Research into this microscopic arms race between bacteria and phages is important as it can lead to alternatives to antibiotics. Published in the prestigious international journal Nature, the study analyzed a protein phages use when deploying anti-CRISPR, their method of blocking the CRISPR–Cas immune system of bacteria.
Lead author Dr Nils Birkholz, of Otago’s Department of Microbiology and Immunology, says understanding how phages interact with bacteria is an important step on the path to using phages against bacterial pathogens in human health or agriculture.
“Specifically, we need to know about the defense mechanisms, such as CRISPR, that bacteria use to protect themselves against phage infection, not unlike how we use our body’s immune system against viruses, and how phages can counteract these defenses. For example, if we know how phages kill a specific bacterium, this helps identify appropriate phages to use as antimicrobials. More specifically, it is important to understand how phages control their counter-defense arsenal, including anti-CRISPR, upon infection – we must understand how phages regulate the expression of genes that are useful in their battle against bacteria,” he says.
Discovery of a Versatile Protein Domain
The research revealed just how carefully phages need to deploy their anti-CRISPRs.

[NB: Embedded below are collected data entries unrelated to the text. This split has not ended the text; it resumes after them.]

/-- 70_reset_and_hazards.md R340, R342, R343: the reset input, whatever runs, gives the reset registers with no trace of the
command. That the sequencer's hidden fields but `phase` are then zero or empty, which the spec leaves open (10_state.md R40,
93_implementation_defined.md U4), is the model's choice (log 1). That the parameters and the surroundings stay, and that the
turn says whether a transaction was on the port, is the model's choice too (log 8): then the port has shown it without a
response, and its response is used up. -/
def Obligations.ResetInputAbandonsRunningCommand : Prop :=
  ∀ (s : State) (f : Bool) (rest : List Turn),
    s.env.turns = .reset f :: rest →
      ∃ t : State,
        step s = .next t ∧ t = { State.reset with params := s.params, env := t.env } ∧
        t.env.turns = rest ∧ t.env.readLog = s.env.readLog ∧
        (f = true → ∀ x, pendingTxn s = some x →
          t.env.busLog = s.env.busLog ++ [{ txn := x, resp := none }] ∧ t.env.answers = s.env.answers.tail) ∧
        (f = false ∨ pendingTxn s = none → t.env = { s.env with turns := rest })

/-! ### The execution template -/

/-- 30_encoding.md R99: the precheck of each command, and ILLEGAL before any of them. -/
def Obligations.PrecheckReportsFirstFailure : Prop :=
  (∀ (s : State) (r : DecodeReject), s.seq.phase = .run → decode s.seq.cmd = .error r →
    ∃ t, runSequencer s = .next t ∧ t.err = .illegal) ∧
  ∀ s : State,
    precheckOf .nop s = .ok ∧ precheckOf .climInit s = .ok ∧ precheckOf .gasInit s = .ok ∧
    (precheckOf .climSample s = if s.climate.calValid = false then .notInit else .ok) ∧
    (∀ i ∈ [Instr.gasReady, .gasUpdate, .gasSample],
      precheckOf i s = if s.gas.st = .uninit then .notInit else .ok) ∧
    (precheckOf .gasComp s =
      if s.gas.st = .uninit then .notInit
      else if encEnv s.params.roundTies 0x4049000000000000 0x4039000000000000 = none then .envRange else .ok) ∧
    (precheckOf .gasCompOpnd s =
      if s.gas.st = .uninit then .notInit
      else if encEnv s.params.roundTies s.seq.envH s.seq.envT = none then .envRange else .ok) ∧
    (precheckOf .gasCompClim s =
      if s.gas.st = .uninit then .notInit
      else if s.climate.thValid = false then .noClimate
      else if encEnv s.params.roundTies s.climate.humPct s.climate.tempC = none then .envRange else .ok)

/-- 60_exceptions.md R300 for the errors the precheck finds: no transaction, no unit register written, the code and CMD_ERR,
and the sequencer back in IDLE. -/
def Obligations.PrecheckErrorEndsCommand : Prop :=
  ∀ (i : Instr) (s : State), precheckOf i s ≠ .ok →
    exec i s = .next
      { s with
        err := precheckOf i s
        done := true
        events := s.events ||| 0x200
        seq := { s.seq with phase := .idle } }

“We already knew that a particular phage protein has a part, or domain, that is very common in many proteins involved in gene regulation; this helix–turn–helix (HTH) domain is known to be able to bind DNA sequences specifically, and depending on the context, can turn a gene on or off. What we found is the HTH domain of this protein is much more versatile and exhibits a regulatory mode that was previously unknown. It can use this domain to not only bind DNA, but also its RNA transcript, the molecule that acts as a mediator between the DNA sequence and the anti-CRISPR encoded in it. Because this protein is involved in regulating the production of an anti-CRISPR, it means this regulation has additional layers– it happens not only through the DNA binding mechanism, but also through the new mechanism we discovered of binding the messenger RNA.”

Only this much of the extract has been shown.